● DIRECTIONS
If a line of the data below holds the string "mput", copy it.

[Stored dataset items]
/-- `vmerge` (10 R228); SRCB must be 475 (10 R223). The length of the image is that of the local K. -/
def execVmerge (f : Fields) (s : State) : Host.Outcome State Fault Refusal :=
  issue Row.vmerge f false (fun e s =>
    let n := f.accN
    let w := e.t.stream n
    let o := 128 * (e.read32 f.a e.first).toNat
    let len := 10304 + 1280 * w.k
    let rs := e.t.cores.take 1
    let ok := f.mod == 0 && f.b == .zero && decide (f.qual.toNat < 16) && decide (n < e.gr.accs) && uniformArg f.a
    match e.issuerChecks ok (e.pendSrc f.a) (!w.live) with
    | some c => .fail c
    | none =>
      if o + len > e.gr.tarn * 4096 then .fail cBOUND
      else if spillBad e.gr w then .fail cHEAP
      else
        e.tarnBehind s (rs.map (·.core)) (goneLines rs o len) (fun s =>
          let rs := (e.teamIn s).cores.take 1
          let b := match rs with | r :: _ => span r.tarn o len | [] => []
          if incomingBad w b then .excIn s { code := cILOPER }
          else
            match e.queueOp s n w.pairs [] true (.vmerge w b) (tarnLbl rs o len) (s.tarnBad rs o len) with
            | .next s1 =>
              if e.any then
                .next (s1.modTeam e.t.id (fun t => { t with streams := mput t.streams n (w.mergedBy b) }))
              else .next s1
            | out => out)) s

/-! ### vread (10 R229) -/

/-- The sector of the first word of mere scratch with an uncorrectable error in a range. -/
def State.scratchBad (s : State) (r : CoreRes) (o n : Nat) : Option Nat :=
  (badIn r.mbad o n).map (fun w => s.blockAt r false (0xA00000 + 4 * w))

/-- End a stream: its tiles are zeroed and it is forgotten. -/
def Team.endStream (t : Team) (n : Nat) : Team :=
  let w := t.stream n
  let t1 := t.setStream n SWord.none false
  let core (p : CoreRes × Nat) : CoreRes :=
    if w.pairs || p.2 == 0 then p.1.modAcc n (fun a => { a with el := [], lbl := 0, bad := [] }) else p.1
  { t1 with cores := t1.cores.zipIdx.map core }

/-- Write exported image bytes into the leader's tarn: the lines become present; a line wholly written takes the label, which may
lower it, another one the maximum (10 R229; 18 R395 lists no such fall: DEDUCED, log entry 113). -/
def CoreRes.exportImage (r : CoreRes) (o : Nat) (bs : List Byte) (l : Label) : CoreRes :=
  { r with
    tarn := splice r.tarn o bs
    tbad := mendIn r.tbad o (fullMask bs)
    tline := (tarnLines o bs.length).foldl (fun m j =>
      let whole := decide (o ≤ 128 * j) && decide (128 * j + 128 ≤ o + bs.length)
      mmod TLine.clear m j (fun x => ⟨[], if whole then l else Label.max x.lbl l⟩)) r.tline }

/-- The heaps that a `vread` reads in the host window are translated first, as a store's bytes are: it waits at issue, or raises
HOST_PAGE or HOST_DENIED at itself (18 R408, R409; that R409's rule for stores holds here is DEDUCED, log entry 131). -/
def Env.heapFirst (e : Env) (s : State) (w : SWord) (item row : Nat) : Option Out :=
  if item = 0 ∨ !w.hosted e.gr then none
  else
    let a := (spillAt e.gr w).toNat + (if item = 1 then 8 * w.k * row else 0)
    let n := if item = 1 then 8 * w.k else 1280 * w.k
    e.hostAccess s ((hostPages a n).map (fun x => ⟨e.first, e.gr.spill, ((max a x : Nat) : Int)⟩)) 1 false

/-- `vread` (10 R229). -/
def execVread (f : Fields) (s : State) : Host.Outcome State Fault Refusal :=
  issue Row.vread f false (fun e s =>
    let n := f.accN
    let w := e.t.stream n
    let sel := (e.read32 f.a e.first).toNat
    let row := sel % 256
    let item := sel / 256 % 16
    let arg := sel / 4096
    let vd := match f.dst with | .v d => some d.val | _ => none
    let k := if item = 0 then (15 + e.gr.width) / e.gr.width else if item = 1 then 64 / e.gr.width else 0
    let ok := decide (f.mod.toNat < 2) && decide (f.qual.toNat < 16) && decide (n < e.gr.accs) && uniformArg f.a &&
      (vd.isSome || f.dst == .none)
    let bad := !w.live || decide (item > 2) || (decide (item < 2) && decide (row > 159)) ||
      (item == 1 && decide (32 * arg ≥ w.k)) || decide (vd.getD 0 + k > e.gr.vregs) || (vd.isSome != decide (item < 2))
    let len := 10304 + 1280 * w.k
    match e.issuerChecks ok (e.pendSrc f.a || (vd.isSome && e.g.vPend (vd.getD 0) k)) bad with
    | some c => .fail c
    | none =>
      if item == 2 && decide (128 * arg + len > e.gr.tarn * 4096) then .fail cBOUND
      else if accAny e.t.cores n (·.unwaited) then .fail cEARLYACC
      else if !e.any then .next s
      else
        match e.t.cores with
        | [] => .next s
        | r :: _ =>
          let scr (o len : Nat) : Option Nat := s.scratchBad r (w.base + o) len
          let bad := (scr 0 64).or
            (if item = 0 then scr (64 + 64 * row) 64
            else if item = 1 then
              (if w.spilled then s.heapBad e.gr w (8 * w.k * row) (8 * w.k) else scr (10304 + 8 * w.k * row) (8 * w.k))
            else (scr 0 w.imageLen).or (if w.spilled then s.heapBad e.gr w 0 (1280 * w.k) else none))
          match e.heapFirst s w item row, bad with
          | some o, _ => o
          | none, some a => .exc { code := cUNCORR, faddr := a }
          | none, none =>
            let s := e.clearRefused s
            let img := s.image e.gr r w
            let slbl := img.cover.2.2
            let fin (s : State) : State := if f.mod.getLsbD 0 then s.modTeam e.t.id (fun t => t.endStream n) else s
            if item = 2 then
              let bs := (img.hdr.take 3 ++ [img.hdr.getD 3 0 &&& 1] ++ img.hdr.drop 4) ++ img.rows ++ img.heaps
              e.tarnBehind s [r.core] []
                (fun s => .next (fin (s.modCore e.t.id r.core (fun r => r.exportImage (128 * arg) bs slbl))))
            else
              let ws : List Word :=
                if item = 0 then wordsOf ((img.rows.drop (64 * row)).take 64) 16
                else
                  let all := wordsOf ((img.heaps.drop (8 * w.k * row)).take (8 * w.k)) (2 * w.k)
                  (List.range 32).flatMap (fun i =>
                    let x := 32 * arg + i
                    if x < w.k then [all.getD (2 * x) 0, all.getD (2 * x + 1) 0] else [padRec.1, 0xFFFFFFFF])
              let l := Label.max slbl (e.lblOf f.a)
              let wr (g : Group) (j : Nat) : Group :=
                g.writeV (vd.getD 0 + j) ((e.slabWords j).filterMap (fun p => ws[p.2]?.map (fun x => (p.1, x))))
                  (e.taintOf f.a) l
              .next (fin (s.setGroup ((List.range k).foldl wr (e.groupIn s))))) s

...

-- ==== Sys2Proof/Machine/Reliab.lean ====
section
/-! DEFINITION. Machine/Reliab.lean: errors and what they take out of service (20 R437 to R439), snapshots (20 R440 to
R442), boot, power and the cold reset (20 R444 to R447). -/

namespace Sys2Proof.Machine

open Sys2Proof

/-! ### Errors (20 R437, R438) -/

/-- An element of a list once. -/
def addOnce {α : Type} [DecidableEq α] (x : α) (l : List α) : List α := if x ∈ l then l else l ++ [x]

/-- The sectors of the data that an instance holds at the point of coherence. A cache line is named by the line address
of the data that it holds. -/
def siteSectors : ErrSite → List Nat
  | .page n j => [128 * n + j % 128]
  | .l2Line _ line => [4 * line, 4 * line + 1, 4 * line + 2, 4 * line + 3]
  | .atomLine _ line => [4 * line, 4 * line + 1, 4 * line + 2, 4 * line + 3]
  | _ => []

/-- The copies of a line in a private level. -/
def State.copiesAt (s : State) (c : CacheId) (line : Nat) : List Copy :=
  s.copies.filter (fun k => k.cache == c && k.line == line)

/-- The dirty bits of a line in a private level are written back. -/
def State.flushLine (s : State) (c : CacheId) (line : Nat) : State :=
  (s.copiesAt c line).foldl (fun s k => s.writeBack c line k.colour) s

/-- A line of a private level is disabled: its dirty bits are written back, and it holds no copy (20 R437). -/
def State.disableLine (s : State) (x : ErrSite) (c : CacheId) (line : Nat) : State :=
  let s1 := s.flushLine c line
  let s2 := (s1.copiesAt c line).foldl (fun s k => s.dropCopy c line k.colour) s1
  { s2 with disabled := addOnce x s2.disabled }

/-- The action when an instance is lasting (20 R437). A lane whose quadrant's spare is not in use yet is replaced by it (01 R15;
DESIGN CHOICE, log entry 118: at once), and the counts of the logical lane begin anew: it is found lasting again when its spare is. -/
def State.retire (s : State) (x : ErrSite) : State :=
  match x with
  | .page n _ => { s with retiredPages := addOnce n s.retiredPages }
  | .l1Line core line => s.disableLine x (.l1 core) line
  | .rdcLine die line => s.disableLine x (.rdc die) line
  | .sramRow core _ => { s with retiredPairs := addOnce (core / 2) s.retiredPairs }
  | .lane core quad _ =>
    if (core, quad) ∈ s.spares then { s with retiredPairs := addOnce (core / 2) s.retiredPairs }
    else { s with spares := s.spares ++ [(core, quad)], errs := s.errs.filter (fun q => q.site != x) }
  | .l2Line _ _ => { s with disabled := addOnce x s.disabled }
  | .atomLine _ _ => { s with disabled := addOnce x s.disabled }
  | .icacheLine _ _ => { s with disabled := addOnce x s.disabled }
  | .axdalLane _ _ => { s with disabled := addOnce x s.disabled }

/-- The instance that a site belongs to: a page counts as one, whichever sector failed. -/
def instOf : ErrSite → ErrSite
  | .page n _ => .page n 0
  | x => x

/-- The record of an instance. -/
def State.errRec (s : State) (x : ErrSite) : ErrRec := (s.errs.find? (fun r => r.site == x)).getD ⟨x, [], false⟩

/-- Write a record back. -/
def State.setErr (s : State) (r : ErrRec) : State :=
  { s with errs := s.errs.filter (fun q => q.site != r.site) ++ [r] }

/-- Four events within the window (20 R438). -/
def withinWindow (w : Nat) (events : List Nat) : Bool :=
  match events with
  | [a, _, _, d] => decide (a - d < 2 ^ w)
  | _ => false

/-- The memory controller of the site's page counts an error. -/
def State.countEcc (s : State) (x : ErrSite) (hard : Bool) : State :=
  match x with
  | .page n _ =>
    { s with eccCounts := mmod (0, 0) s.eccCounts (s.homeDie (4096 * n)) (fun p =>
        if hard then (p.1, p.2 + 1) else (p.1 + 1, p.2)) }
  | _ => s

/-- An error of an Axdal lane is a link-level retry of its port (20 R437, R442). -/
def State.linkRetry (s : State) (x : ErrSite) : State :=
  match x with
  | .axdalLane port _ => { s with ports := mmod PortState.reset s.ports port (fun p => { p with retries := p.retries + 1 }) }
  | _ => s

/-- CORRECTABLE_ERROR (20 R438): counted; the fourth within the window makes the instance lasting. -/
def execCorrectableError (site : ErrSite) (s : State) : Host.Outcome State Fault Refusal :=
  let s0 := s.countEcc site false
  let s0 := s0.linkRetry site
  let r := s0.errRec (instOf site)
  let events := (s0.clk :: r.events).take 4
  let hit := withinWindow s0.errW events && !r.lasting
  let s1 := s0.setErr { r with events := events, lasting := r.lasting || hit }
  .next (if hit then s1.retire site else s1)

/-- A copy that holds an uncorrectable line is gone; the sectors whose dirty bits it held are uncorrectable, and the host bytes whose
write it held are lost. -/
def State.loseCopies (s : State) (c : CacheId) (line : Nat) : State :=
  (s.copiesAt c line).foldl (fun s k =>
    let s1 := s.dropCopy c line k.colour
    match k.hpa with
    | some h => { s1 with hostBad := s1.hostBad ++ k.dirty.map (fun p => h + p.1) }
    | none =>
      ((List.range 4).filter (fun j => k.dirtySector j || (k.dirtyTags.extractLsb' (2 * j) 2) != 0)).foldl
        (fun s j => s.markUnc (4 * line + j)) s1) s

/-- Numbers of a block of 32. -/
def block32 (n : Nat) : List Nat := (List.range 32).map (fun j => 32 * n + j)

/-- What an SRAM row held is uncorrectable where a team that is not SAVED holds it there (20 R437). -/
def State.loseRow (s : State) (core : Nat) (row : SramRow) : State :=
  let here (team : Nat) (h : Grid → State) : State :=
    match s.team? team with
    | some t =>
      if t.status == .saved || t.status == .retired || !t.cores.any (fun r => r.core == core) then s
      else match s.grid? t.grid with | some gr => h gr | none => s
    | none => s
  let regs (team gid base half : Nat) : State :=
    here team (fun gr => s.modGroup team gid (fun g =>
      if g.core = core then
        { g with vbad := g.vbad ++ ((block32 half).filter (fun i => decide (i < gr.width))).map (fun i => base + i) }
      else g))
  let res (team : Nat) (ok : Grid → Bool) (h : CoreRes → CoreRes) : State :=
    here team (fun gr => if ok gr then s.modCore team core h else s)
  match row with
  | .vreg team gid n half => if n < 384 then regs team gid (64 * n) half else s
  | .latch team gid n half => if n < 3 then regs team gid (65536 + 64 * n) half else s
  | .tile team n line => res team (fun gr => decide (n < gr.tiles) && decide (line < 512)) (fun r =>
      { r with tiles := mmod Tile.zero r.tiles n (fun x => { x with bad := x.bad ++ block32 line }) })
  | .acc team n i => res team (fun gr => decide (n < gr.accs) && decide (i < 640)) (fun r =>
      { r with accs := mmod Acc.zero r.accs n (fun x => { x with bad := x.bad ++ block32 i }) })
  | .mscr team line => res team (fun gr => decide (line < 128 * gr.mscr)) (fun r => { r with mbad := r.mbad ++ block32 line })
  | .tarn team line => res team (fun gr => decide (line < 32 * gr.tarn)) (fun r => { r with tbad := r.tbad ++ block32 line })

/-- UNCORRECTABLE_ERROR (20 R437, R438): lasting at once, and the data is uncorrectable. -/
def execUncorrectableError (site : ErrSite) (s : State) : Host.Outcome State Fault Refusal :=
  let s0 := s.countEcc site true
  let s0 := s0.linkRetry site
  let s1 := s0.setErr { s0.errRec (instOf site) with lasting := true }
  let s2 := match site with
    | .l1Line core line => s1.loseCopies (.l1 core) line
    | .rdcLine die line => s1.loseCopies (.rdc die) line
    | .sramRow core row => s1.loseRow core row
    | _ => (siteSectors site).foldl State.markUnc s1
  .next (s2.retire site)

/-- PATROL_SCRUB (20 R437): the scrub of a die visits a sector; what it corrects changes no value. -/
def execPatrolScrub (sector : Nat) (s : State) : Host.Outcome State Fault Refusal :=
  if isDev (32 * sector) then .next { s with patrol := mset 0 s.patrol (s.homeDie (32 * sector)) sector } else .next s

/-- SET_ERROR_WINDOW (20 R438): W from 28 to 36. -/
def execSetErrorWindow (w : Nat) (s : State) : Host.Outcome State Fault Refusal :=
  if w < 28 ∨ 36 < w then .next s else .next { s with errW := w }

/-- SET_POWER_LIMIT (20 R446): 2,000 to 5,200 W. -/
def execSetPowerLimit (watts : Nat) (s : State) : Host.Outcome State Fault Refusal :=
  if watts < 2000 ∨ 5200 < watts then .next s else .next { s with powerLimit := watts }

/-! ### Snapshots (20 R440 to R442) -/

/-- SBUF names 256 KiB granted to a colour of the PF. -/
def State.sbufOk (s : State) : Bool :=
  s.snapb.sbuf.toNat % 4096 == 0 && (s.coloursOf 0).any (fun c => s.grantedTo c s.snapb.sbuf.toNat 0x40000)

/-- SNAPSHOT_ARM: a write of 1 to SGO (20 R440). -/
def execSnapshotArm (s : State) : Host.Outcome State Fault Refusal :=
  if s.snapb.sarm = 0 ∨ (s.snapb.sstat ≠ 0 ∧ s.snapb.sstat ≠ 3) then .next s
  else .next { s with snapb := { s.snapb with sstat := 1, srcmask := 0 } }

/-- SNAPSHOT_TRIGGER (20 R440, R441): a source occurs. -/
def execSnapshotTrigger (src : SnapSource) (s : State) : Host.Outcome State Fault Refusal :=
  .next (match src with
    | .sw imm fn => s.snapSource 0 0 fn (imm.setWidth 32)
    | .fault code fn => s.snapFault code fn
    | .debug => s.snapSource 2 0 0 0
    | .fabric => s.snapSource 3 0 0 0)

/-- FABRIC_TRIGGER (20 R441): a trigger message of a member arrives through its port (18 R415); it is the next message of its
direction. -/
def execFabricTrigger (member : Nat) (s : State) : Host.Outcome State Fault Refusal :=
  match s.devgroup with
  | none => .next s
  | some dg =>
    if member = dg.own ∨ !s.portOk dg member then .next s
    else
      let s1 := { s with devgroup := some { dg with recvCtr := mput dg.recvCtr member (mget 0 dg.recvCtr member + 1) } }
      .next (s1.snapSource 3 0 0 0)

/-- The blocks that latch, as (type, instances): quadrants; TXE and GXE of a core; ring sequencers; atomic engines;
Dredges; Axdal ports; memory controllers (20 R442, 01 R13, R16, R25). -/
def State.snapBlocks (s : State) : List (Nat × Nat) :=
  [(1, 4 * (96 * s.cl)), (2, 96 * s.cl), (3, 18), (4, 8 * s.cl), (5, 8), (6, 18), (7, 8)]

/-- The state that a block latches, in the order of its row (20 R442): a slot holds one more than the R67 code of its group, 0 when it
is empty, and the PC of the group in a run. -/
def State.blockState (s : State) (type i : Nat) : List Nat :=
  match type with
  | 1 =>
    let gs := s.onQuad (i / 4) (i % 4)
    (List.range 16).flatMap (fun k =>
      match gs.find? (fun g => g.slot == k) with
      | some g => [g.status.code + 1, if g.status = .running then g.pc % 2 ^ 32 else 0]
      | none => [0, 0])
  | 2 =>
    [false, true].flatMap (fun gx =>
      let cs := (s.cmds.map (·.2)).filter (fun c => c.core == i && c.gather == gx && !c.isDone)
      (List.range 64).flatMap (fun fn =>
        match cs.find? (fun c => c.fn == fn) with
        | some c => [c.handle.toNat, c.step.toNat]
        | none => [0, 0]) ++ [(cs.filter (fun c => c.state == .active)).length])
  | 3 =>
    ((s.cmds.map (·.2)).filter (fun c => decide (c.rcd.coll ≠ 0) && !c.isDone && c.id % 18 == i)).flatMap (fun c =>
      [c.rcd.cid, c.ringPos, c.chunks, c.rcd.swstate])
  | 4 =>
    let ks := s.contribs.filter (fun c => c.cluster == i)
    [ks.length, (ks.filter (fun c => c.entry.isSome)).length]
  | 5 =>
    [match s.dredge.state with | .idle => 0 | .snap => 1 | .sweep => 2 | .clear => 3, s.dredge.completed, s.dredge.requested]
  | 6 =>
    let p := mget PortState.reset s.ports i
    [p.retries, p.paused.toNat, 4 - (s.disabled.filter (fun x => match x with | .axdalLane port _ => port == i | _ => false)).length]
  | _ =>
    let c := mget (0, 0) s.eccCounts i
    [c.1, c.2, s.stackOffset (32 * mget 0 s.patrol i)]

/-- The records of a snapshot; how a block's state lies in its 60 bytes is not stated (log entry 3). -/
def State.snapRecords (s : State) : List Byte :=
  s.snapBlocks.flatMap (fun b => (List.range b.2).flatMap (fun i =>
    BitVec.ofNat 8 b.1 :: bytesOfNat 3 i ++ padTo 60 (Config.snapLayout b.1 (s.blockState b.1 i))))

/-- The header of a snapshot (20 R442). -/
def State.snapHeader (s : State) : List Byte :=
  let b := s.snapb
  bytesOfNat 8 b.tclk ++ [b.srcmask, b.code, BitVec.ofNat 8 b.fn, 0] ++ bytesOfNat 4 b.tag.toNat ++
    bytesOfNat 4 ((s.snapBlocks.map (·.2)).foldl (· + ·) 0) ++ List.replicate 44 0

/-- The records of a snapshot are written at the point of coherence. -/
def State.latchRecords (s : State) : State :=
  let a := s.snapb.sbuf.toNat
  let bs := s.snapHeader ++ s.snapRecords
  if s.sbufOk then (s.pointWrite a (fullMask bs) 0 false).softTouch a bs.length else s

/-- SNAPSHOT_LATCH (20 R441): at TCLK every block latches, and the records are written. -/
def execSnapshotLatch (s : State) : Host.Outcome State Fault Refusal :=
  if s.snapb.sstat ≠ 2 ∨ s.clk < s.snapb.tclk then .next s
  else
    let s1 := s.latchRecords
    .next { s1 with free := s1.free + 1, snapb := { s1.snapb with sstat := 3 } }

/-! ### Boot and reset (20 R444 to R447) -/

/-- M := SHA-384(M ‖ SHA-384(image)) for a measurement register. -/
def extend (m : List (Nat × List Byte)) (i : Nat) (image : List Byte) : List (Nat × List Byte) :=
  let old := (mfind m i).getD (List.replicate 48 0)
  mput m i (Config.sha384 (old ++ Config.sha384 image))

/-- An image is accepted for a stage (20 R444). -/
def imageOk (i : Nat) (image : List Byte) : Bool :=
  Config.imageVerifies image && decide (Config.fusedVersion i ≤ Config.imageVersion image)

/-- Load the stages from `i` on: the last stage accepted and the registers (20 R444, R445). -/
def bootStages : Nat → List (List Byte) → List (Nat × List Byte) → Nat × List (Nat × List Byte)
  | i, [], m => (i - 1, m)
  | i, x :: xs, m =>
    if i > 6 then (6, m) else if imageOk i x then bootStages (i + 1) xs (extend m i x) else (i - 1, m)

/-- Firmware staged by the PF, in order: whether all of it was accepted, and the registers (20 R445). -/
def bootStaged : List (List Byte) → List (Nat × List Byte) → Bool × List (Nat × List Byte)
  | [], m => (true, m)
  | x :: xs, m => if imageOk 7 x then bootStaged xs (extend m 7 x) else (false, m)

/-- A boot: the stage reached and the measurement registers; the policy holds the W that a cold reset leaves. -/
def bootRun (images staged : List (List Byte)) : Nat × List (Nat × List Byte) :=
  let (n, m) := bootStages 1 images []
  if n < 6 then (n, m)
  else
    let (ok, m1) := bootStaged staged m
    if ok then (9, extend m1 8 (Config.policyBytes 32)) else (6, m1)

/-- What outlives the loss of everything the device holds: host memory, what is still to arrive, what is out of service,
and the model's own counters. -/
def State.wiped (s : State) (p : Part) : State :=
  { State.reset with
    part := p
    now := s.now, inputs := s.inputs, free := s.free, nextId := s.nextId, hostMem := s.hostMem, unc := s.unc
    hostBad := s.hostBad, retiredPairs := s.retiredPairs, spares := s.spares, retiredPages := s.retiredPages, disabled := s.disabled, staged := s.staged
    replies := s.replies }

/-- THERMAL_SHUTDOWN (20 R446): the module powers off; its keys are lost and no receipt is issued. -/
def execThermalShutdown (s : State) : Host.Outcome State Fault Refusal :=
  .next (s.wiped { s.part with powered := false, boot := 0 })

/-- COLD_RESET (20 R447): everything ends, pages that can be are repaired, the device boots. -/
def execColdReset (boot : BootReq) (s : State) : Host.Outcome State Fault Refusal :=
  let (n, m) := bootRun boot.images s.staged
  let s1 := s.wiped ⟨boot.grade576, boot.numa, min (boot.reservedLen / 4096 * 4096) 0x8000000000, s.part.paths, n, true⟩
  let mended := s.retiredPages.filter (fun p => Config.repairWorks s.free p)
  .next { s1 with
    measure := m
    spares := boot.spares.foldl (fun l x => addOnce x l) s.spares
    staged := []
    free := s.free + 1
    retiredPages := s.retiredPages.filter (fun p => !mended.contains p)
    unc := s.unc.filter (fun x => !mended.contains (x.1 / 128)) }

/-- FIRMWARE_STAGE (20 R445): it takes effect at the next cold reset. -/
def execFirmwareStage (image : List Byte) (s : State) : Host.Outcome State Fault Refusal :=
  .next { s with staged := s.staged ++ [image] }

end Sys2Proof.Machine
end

● SOLVED PROBLEM
                .next (s1.modTeam e.t.id (fun t => { t with streams := mput t.streams n (w.mergedBy b) }))
      let s1 := { s with devgroup := some { dg with recvCtr := mput dg.recvCtr member (mget 0 dg.recvCtr member + 1) } }
  mput m i (Config.sha384 (old ++ Config.sha384 image))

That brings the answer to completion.